-- STORED DATA follows --
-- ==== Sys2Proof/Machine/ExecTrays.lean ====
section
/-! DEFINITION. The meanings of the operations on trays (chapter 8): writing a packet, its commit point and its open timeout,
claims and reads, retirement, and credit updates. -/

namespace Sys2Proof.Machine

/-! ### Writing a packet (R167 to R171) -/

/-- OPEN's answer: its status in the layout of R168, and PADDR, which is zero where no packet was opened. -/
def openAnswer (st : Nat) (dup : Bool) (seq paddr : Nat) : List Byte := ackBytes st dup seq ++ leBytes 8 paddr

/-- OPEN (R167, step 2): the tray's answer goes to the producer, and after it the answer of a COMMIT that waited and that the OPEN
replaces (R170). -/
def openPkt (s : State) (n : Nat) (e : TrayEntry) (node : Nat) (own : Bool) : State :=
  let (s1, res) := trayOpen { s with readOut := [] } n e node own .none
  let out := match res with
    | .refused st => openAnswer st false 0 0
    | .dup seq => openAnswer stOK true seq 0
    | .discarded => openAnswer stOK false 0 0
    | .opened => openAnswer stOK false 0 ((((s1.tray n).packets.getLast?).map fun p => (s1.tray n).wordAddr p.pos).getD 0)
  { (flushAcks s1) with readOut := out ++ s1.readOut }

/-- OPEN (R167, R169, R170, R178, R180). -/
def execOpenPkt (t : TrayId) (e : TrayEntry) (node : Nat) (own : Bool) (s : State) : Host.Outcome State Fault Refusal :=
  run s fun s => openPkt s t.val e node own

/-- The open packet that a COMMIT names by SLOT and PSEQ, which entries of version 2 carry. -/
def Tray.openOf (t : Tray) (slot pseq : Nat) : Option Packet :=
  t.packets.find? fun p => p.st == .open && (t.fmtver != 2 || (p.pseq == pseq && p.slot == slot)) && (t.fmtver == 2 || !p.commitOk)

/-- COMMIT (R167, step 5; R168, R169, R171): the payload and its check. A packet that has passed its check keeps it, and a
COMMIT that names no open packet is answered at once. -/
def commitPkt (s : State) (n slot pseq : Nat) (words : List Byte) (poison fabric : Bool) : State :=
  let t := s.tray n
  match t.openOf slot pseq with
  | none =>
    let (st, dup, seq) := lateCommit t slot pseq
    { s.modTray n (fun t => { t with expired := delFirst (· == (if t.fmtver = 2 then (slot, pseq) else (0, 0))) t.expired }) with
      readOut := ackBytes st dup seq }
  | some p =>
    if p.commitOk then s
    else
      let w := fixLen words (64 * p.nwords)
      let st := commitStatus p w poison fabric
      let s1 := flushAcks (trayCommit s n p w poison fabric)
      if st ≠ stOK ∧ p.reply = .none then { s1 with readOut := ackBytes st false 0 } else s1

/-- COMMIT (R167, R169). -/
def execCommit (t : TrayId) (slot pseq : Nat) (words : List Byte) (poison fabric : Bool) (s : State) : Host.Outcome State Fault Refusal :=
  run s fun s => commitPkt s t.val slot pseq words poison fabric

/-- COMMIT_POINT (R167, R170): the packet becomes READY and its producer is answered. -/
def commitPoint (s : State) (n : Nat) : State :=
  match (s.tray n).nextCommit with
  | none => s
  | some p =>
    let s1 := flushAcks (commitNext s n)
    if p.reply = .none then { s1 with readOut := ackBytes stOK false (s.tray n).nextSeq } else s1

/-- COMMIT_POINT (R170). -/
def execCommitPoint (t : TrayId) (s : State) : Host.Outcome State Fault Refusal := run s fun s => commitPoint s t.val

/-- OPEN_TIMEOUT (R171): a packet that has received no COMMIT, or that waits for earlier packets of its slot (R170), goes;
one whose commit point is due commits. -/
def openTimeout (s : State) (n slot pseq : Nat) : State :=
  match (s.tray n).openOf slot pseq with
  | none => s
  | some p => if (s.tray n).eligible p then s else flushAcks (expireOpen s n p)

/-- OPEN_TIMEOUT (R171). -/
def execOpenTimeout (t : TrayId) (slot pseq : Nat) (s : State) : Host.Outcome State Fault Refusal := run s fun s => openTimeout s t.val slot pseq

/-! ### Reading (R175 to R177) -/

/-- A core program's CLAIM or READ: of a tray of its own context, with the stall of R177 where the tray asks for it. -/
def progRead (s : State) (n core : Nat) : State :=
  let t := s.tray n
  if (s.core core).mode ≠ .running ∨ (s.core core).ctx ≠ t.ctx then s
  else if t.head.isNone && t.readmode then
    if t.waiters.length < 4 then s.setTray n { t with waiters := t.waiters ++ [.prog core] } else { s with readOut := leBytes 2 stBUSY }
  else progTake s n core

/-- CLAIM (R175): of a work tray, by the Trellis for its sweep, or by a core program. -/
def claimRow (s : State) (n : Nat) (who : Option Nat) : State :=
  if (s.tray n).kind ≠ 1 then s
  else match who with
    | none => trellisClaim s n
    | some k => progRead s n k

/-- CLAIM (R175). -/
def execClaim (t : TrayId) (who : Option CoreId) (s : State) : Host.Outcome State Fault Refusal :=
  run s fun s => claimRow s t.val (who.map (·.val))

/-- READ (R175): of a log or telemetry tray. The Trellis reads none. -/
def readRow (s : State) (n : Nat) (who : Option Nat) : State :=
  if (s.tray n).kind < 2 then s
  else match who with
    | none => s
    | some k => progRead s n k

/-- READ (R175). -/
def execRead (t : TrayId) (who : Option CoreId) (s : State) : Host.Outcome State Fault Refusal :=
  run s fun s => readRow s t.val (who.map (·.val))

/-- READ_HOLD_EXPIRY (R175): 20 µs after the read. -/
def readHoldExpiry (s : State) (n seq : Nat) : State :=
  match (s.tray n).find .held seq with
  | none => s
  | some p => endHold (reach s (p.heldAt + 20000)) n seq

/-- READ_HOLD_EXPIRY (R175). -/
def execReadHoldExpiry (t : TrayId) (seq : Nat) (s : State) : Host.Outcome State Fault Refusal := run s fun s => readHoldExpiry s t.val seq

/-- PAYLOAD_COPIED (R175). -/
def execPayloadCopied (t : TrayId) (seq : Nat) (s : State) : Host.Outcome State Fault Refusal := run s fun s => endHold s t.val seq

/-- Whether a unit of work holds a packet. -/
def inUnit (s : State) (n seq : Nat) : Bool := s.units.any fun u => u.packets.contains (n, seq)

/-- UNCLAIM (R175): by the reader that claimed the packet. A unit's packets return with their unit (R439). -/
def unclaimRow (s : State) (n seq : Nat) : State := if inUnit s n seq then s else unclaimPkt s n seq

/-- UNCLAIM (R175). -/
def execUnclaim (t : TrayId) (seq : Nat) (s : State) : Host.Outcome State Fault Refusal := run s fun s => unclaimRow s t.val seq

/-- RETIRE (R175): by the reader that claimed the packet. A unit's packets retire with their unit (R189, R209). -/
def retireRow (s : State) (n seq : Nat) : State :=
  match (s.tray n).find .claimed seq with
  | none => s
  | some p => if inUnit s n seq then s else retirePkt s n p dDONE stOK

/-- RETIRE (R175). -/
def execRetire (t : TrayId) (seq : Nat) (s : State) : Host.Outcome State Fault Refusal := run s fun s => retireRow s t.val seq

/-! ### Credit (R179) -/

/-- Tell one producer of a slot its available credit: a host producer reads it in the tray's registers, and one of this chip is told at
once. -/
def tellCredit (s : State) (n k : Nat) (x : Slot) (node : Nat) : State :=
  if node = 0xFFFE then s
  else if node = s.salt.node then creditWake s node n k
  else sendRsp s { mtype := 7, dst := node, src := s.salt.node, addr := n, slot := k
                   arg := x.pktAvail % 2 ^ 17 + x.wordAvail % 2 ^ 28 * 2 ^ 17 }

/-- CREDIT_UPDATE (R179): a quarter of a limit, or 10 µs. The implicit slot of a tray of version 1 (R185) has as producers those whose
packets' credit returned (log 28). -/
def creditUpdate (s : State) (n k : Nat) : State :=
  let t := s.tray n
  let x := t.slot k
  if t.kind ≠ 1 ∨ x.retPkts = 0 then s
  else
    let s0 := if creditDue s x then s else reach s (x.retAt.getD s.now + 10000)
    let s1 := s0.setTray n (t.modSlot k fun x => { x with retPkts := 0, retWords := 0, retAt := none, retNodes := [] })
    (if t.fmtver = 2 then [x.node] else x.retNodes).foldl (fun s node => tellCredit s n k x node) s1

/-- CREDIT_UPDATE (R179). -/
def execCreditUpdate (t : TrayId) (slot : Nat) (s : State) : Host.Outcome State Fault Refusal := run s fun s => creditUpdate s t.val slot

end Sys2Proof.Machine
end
-- STORED DATA concluded --
**REQUIRED WORK**
Where a line of the data includes the string "CoreId", list that line.

**FINISHED EXERCISE**
def execClaim (t : TrayId) (who : Option CoreId) (s : State) : Host.Outcome State Fault Refusal :=
def execRead (t : TrayId) (who : Option CoreId) (s : State) : Host.Outcome State Fault Refusal :=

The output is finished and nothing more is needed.